I would love :luv to see photos of her transformation from a rescue-cat to a well-loved kitty-pet.
Welcome to CF!
heidi =^..^=


----------



## chriss (Jul 28, 2009)

Here's another pic I took of Nubby's markings.


----------



## marie73 (Jul 12, 2006)

:luv


----------



## katlover13 (Apr 15, 2008)

She is beautiful. I hope she starts feeling better real soon.


----------



## Heidi n Q (Nov 22, 2006)

*Gasp!* I mean it! I actually _gasped_ when I saw her gorgeous markings! She looks like she has an amazingly beautiful ginger-y streak of fur along her topline and between her tabby markings. Beautiful. Absolutely beautiful.
I'm smitten with your 'kitten'! :luv


----------



## chriss (Jul 28, 2009)

Thanks guys. She definitely is a beautiful cat. I'm taking her to the vet tomorrow to hopefully get everything straightened out.


----------



## melysion (Mar 12, 2007)

Welcome to Cat forum

Your cat is loooooovely. 

Yep, definitely get that eye seen to. I'm sure you have seen what has happened to my Tobe as you have been 'lurking' around. 

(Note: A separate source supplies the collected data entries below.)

-- ==== Sys2Proof/Laws/Ops.lean ====
section
/-! SUPPORT. One lemma for each shared operation: the BUF primitives, the checks and the end of a command. -/

namespace Sys2Proof.Machine

/-! BUF primitives -/

@[simp] theorem State.readBytes_length (s : State) (a n : Nat) : (s.readBytes a n).length = n := by
  simp [State.readBytes]

theorem State.readBytes_getElem (s : State) (a n i : Nat) (h : i < (s.readBytes a n).length) :
    (s.readBytes a n)[i] = s.bufByte (a + i) := by
  simp [State.readBytes]

theorem State.readBytes_zero (s : State) (a : Nat) : s.readBytes a 0 = [] := rfl

theorem State.mem_readBytes (s : State) (a n : Nat) (b : Byte) :
    b ∈ s.readBytes a n ↔ ∃ i < n, s.bufByte (a + i) = b := by
  simp [State.readBytes]

/-- Two states whose bytes agree on a region read the same bytes there. -/
theorem State.readBytes_congr (s t : State) (a b n : Nat)
    (h : ∀ i < n, s.bufByte (a + i) = t.bufByte (b + i)) : s.readBytes a n = t.readBytes b n := by
  unfold State.readBytes
  exact List.map_congr_left fun i hi => h i (List.mem_range.1 hi)

/-- A byte inside the written bytes. -/
theorem State.bufByte_writeBytes_inside (s : State) (a : Nat) (bytes : List Byte) (i : Nat) (h : i < bytes.length) :
    (s.writeBytes a bytes).bufByte (a + i) = bytes[i] := by
  simp [State.bufByte, Memory.find_writeBytes, h]

/-- A byte outside the written bytes reads as before. -/
theorem State.bufByte_writeBytes_outside (s : State) (a : Nat) (bytes : List Byte) (x : Nat)
    (h : x < a ∨ a + bytes.length ≤ x) : (s.writeBytes a bytes).bufByte x = s.bufByte x := by
  have : ¬(a ≤ x ∧ x < a + bytes.length) := by omega
  simp [State.bufByte, Memory.find_writeBytes, this]

/-- What was written is what is read. -/
theorem State.readBytes_writeBytes (s : State) (a : Nat) (bytes : List Byte) :
    (s.writeBytes a bytes).readBytes a bytes.length = bytes := by
  apply List.ext_getElem
  · simp
  · intro i h1 h2
    rw [State.readBytes_getElem, State.bufByte_writeBytes_inside _ _ _ _ h2]

/-- A region disjoint from the written bytes reads as before. -/
theorem State.readBytes_writeBytes_disjoint (s : State) (a : Nat) (bytes : List Byte) (b n : Nat)
    (h : ¬Overlap b n a bytes.length) : (s.writeBytes a bytes).readBytes b n = s.readBytes b n := by
  refine State.readBytes_congr _ _ _ _ _ fun i hi => ?_
  by_cases hb : bytes.length = 0
  · exact State.bufByte_writeBytes_outside _ _ _ _ (by omega)
  · exact State.bufByte_writeBytes_outside _ _ _ _ (by unfold Overlap at h; omega)

@[simp] theorem leBytes_length (n v : Nat) : (leBytes n v).length = n := by
  induction n generalizing v with
  | zero => rfl
  | succ n ih => simp [leBytes, ih]

/-- Little-endian bytes hold the value's low bytes. -/
theorem leValue_leBytes (n v : Nat) : leValue (leBytes n v) = v % 256 ^ n := by
  induction n generalizing v with
  | zero => simp [leBytes, leValue, Nat.mod_one]
  | succ n ih =>
    have h256 : (BitVec.ofNat 8 v).toNat = v % 256 := by simp
    rw [leBytes, leValue, ih, h256, show 256 ^ (n + 1) = 256 * 256 ^ n from Nat.pow_succ', Nat.mod_mul]

theorem leValue_lt (bytes : List Byte) : leValue bytes < 256 ^ bytes.length := by
  induction bytes with
  | nil => simp [leValue]
  | cons b bytes ih =>
    simp only [leValue, List.length_cons, Nat.pow_succ]
    have := b.isLt
    omega

/-- The `k`-th byte of a value stored least significant first (spec/20_memory.md R72). -/
theorem leBytes_getElem (n v k : Nat) (h : k < (leBytes n v).length) : (leBytes n v)[k] = BitVec.ofNat 8 (v / 256 ^ k) := by
  induction n generalizing v k with
  | zero => simp [leBytes] at h
  | succ n ih =>
    cases k with
    | zero => simp [leBytes]
    | succ k =>
      simp only [leBytes, List.getElem_cons_succ]
      rw [ih, Nat.pow_succ', ← Nat.div_div_eq_div_mul]

/-- The bytes of a value read least significant first (spec/20_memory.md R72). -/
theorem ofNat_leValue_div (bytes : List Byte) (k : Nat) (h : k < bytes.length) :
    BitVec.ofNat 8 (leValue bytes / 256 ^ k) = bytes[k] := by
  induction bytes generalizing k with
  | nil => simp at h
  | cons b bytes ih =>
    have := b.isLt
    cases k with
    | zero => apply BitVec.eq_of_toNat_eq; simp [leValue]; omega
    | succ k =>
      rw [leValue, Nat.pow_succ', ← Nat.div_div_eq_div_mul]
      rw [show (b.toNat + 256 * leValue bytes) / 256 = leValue bytes by omega]
      simpa using ih k (by simpa using h)

/-- A field with zeros above it has the field's value. -/
theorem zeros_append (n w : Nat) (x : BitVec w) : (0#n ++ x).toNat = x.toNat := by
  simp [BitVec.toNat_append]

/-- A word written at BUF offset `a` is read back. -/
theorem State.memRead_memWrite (s : State) (a n v : Nat) (h : v < 256 ^ n) :
    (s.memWrite a n v).memRead a n = v := by
  have := State.readBytes_writeBytes s a (leBytes n v)
  rw [leBytes_length] at this
  rw [State.memRead, State.memWrite, this, leValue_leBytes, Nat.mod_eq_of_lt h]

/-! Bit arrays -/

@[simp] theorem bitOfByte_byteOfBit (b : Bool) : bitOfByte (byteOfBit b) = some b := by
  cases b <;> rfl

theorem bitOfByte_eq_some (b : Byte) (x : Bool) : bitOfByte b = some x ↔ b = byteOfBit x := by
  unfold bitOfByte
  by_cases h0 : b = 0
  · subst h0; cases x <;> simp [byteOfBit]
  · by_cases h1 : b = 1
    · subst h1; cases x <;> simp [byteOfBit]
    · rw [if_neg h0, if_neg h1]; cases x <;> simp [byteOfBit] <;> assumption

theorem byteOfBit_injective : Function.Injective byteOfBit := by
  intro a b h; cases a <;> cases b <;> simp_all [byteOfBit]

theorem byteOfBit_isBit (b : Bool) : byteOfBit b = 0 ∨ byteOfBit b = 1 := by cases b <;> simp [byteOfBit]

@[simp] theorem byteOfBit_beq_one (b : Bool) : (byteOfBit b == 1#8) = b := by cases b <;> rfl

theorem byteOfBit_bitAt (s : State) (a : Nat) (h : s.IsBit a) : byteOfBit (s.bitAt a) = s.bufByte a := by
  unfold State.bitAt
  rcases h with h | h <;> simp [h, byteOfBit]

/-- A bit array is exactly the bytes of its bits. -/
theorem bitsOfBytes_eq_some (bytes : List Byte) (bits : List Bool) :
    bitsOfBytes bytes = some bits ↔ bytes = bits.map byteOfBit := by
  induction bytes generalizing bits with
  | nil => cases bits <;> simp [bitsOfBytes]
  | cons b bytes ih =>
    cases bits with
    | nil =>
      simp only [bitsOfBytes, List.map_nil]
      constructor
      · intro h; split at h <;> simp at h
      · intro h; simp at h
    | cons x xs =>
      simp only [bitsOfBytes, List.map_cons, List.cons.injEq]
      rw [← ih xs, ← bitOfByte_eq_some]
      cases bitOfByte b <;> cases bitsOfBytes bytes <;> simp

theorem bitsOfBytes_eq_none (bytes : List Byte) :
    bitsOfBytes bytes = none ↔ ∃ b ∈ bytes, b ≠ 0 ∧ b ≠ 1 := by
  induction bytes with
  | nil => simp [bitsOfBytes]
  | cons b bytes ih =>
    have hb : bitOfByte b = none ↔ b ≠ 0 ∧ b ≠ 1 := by
      unfold bitOfByte
      by_cases h0 : b = 0
      · simp [h0]
      · by_cases h1 : b = 1
        · simp [h1]
        · rw [if_neg h0, if_neg h1]; exact ⟨fun _ => ⟨h0, h1⟩, fun _ => rfl⟩
    simp only [bitsOfBytes, List.mem_cons, exists_eq_or_imp, ← ih, ← hb]
    cases bitOfByte b <;> cases bitsOfBytes bytes <;> simp

/-- The bits of a region whose bytes are all bits. -/
def State.bitsAt (s : State) (a n : Nat) : List Bool := (List.range n).map fun i => s.bitAt (a + i)

@[simp] theorem State.bitsAt_length (s : State) (a n : Nat) : (s.bitsAt a n).length = n := by simp [State.bitsAt]

theorem State.bitsAt_getElem (s : State) (a n i : Nat) (h : i < (s.bitsAt a n).length) :
    (s.bitsAt a n)[i] = s.bitAt (a + i) := by simp [State.bitsAt]

theorem State.readBits_eq (s : State) (a n : Nat) (h : ∀ i < n, s.IsBit (a + i)) :
    s.readBits a n = some (s.bitsAt a n) := by
  rw [State.readBits, bitsOfBytes_eq_some]
  apply List.ext_getElem
  · simp
  · intro i h1 h2
    rw [State.readBytes_getElem, List.getElem_map, State.bitsAt_getElem]
    exact (byteOfBit_bitAt s _ (h i (by simpa using h1))).symm

theorem State.readBits_none (s : State) (a n : Nat) :
    s.readBits a n = none ↔ ∃ i < n, ¬s.IsBit (a + i) := by
  rw [State.readBits, bitsOfBytes_eq_none]
  constructor
  · rintro ⟨b, hb, h⟩
    obtain ⟨i, hi, rfl⟩ := (State.mem_readBytes s a n b).1 hb
    exact ⟨i, hi, by simpa [not_or] using h⟩
  · rintro ⟨i, hi, h⟩
    exact ⟨_, (State.mem_readBytes s a n _).2 ⟨i, hi, rfl⟩, by simpa [not_or] using h⟩

/-- After a write of bits: the bit inside. -/
theorem State.bufByte_writeBits_inside (s : State) (a : Nat) (bits : List Bool) (i : Nat) (h : i < bits.length) :
    (s.writeBits a bits).bufByte (a + i) = byteOfBit bits[i] := by
  unfold State.writeBits
  rw [State.bufByte_writeBytes_inside _ _ _ _ (by simpa using h), List.getElem_map]

/-- After a write of bits: the bytes outside. -/
theorem State.bufByte_writeBits_outside (s : State) (a : Nat) (bits : List Bool) (x : Nat)
    (h : x < a ∨ a + bits.length ≤ x) : (s.writeBits a bits).bufByte x = s.bufByte x :=
  State.bufByte_writeBytes_outside _ _ _ _ (by simpa using h)

/-! The region predicates -/

theorem Region.inRange_iff (r : Region) (size : Nat) : r.inRange size = true ↔ InRange r.addr r.len size := by
  simp [Region.inRange, InRange]

theorem Region.overlaps_iff (r t : Region) : r.overlaps t = true ↔ Overlap r.addr r.len t.addr t.len := by
  simp [Region.overlaps, Overlap, and_assoc]

/-! The checks -/

theorem check_passed (e : ErrorCode) (s : State) (rest : Unit → CommandEnd) (b : Bool) (h : b = true) :
    check b e s rest = rest () := by simp [check, h]

theorem check_failed (e : ErrorCode) (s : State) (rest : Unit → CommandEnd) (b : Bool) (h : b = false) :
    check b e s rest = raise e s := by simp [check, h]

/-- An error raised before any output leaves exactly `emptyEnd`, with its code. -/
@[simp] theorem raise_finish (e : ErrorCode) (s : State) : (raise e s).finish = s.emptyEnd e.code := rfl

/-- A property of how a command ends that an error and everything after the check has. -/
theorem check_cases {P : CommandEnd → Prop} (b : Bool) (e : ErrorCode) (s : State) (rest : Unit → CommandEnd)
    (hfail : P (raise e s)) (hrest : b = true → P (rest ())) : P (check b e s rest) := by
  unfold check; split
  · exact hrest ‹_›
  · exact hfail

/-- The three input checks of a bit-array command all pass. -/
theorem withInputBits_passed (strict : Bool) (size : Nat) (s : State) (rest : List Bool → CommandEnd)
    (h : s.BitInput strict size) :
    withInputBits strict size s rest = rest (s.bitsAt s.srcAddr.toNat s.n) := by
  unfold withInputBits
  rw [check_passed _ _ _ _ ((Region.inRange_iff _ _).2 h.inRange), check_passed]
  · rw [State.inputBits, State.readBits_eq _ _ _ h.bits]
  · cases strict
    · rfl
    · simp [h.whole rfl]

/-- Check step 2 fails. -/
theorem withInputBits_range (strict : Bool) (size : Nat) (s : State) (rest : List Bool → CommandEnd)
    (h : ¬s.InputInRange) : withInputBits strict size s rest = raise .range s := by
  unfold withInputBits
  exact check_failed _ _ _ _ (by rw [← Bool.not_eq_true, Region.inRange_iff]; exact h)

/-- Check step 3 fails. -/
theorem withInputBits_malformed (size : Nat) (s : State) (rest : List Bool → CommandEnd)
    (h : s.InputInRange) (hn : s.n % size ≠ 0) : withInputBits true size s rest = raise .malformed s := by
  unfold withInputBits
  rw [check_passed _ _ _ _ ((Region.inRange_iff _ _).2 h)]
  exact check_failed _ _ _ _ (by simp [hn])

/-- Check step 4 fails. -/
theorem withInputBits_bitRange (strict : Bool) (size : Nat) (s : State) (rest : List Bool → CommandEnd)
    (h : s.InputInRange) (hn : strict = true → s.n % size = 0) (hb : ∃ i < s.n, ¬s.IsBit (s.srcAddr.toNat + i)) :
    withInputBits strict size s rest = raise .bitRange s := by
  unfold withInputBits
  rw [check_passed _ _ _ _ ((Region.inRange_iff _ _).2 h), check_passed]
  · rw [State.inputBits, (State.readBits_none _ _ _).2 hb]
  · cases strict
    · rfl
    · simp [hn rfl]

/-- Everything `withInputBits` can do. -/
theorem withInputBits_cases {P : CommandEnd → Prop} (strict : Bool) (size : Nat) (s : State)
    (rest : List Bool → CommandEnd)
    (hrange : ¬s.InputInRange → P (raise .range s)) (hmal : P (raise .malformed s)) (hbit : P (raise .bitRange s))
    (hrest : s.BitInput strict size → P (rest (s.bitsAt s.srcAddr.toNat s.n))) :
    P (withInputBits strict size s rest) := by
  by_cases h : s.InputInRange
  · by_cases hn : strict = true → s.n % size = 0
    · by_cases hb : ∀ i < s.n, s.IsBit (s.srcAddr.toNat + i)
      · rw [withInputBits_passed _ _ _ _ ⟨h, hn, hb⟩]; exact hrest ⟨h, hn, hb⟩
      · rw [withInputBits_bitRange _ _ _ _ h hn (by simpa only [not_forall, exists_prop] using hb)]; exact hbit
    · have hs : strict = true := by simp at hn; exact hn.1
      subst hs
      rw [withInputBits_malformed _ _ _ h (by simpa using hn)]; exact hmal
  · rw [withInputBits_range _ _ _ _ h]; exact hrange h

/-- The two output checks pass. -/
theorem withOutput_passed (len : Nat) (s : State) (rest : Unit → CommandEnd) (h : s.OutputFits len) :
    withOutput len s rest = rest () := by
  unfold withOutput
  rw [check_passed _ _ _ _ ((Region.inRange_iff _ _).2 h.inRange), check_passed]
  rw [Bool.not_eq_true', ← Bool.not_eq_true, Region.overlaps_iff]
  exact h.disjoint

/-- Check step 6 fails. -/
theorem withOutput_range (len : Nat) (s : State) (rest : Unit → CommandEnd)
    (h : ¬InRange s.dstAddr.toNat len s.bufBytes) : withOutput len s rest = raise .range s := by
  unfold withOutput
  exact check_failed _ _ _ _ (by rw [← Bool.not_eq_true, Region.inRange_iff]; exact h)

/-- Check step 7 fails. -/
theorem withOutput_overlap (len : Nat) (s : State) (rest : Unit → CommandEnd)
    (h : InRange s.dstAddr.toNat len s.bufBytes) (ho : Overlap s.srcAddr.toNat s.n s.dstAddr.toNat len) :
    withOutput len s rest = raise .overlap s := by
  unfold withOutput
  rw [check_passed _ _ _ _ ((Region.inRange_iff _ _).2 h)]
  refine check_failed _ _ _ _ ?_
  rw [Bool.not_eq_false', Region.overlaps_iff]
  exact ho

/-- Everything `withOutput` can do. -/
theorem withOutput_cases {P : CommandEnd → Prop} (len : Nat) (s : State) (rest : Unit → CommandEnd)
    (hrange : P (raise .range s)) (hover : P (raise .overlap s)) (hrest : s.OutputFits len → P (rest ())) :
    P (withOutput len s rest) := by
  by_cases h : InRange s.dstAddr.toNat len s.bufBytes
  · by_cases ho : Overlap s.srcAddr.toNat s.n s.dstAddr.toNat len
    · rw [withOutput_overlap _ _ _ h ho]; exact hover
    · rw [withOutput_passed _ _ _ ⟨h, ho⟩]; exact hrest ⟨h, ho⟩
  · rw [withOutput_range _ _ _ h]; exact hrange

/-! Sizes -/

theorem State.bufBytes_ge (s : State) : 4096 ≤ s.bufBytes := by
  have := Nat.pow_le_pow_right (n := 2) (by omega) s.cfg.bufLog2_ge
  simpa [State.bufBytes] using this

theorem State.bufBytes_le (s : State) : s.bufBytes ≤ 1048576 := by
  have := Nat.pow_le_pow_right (n := 2) (by omega) s.cfg.bufLog2_le
  simpa [State.bufBytes] using this

/-- A result count that fits BUF is recorded exactly (spec/00_scope.md R17). -/
theorem State.toNat_count (s : State) (k : Nat) (h : k ≤ s.bufBytes) : (BitVec.ofNat 32 k).toNat = k := by
  have := s.bufBytes_le
  simp only [BitVec.toNat_ofNat]
  omega

end Sys2Proof.Machine
end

I hope she gets better soon!


----------



## DesnBaby (Apr 18, 2004)

Gorgeous girl!


----------



## OctoberinMaine (Sep 12, 2006)

Wow, she is striking! Her coloring is really interesting and unusual.

Have you gone to the vet yet? Just wondered what they said.

"Nub," would that be like "Love," like Eddie Murphy singing "Unce, tice, fee times a mady"?


----------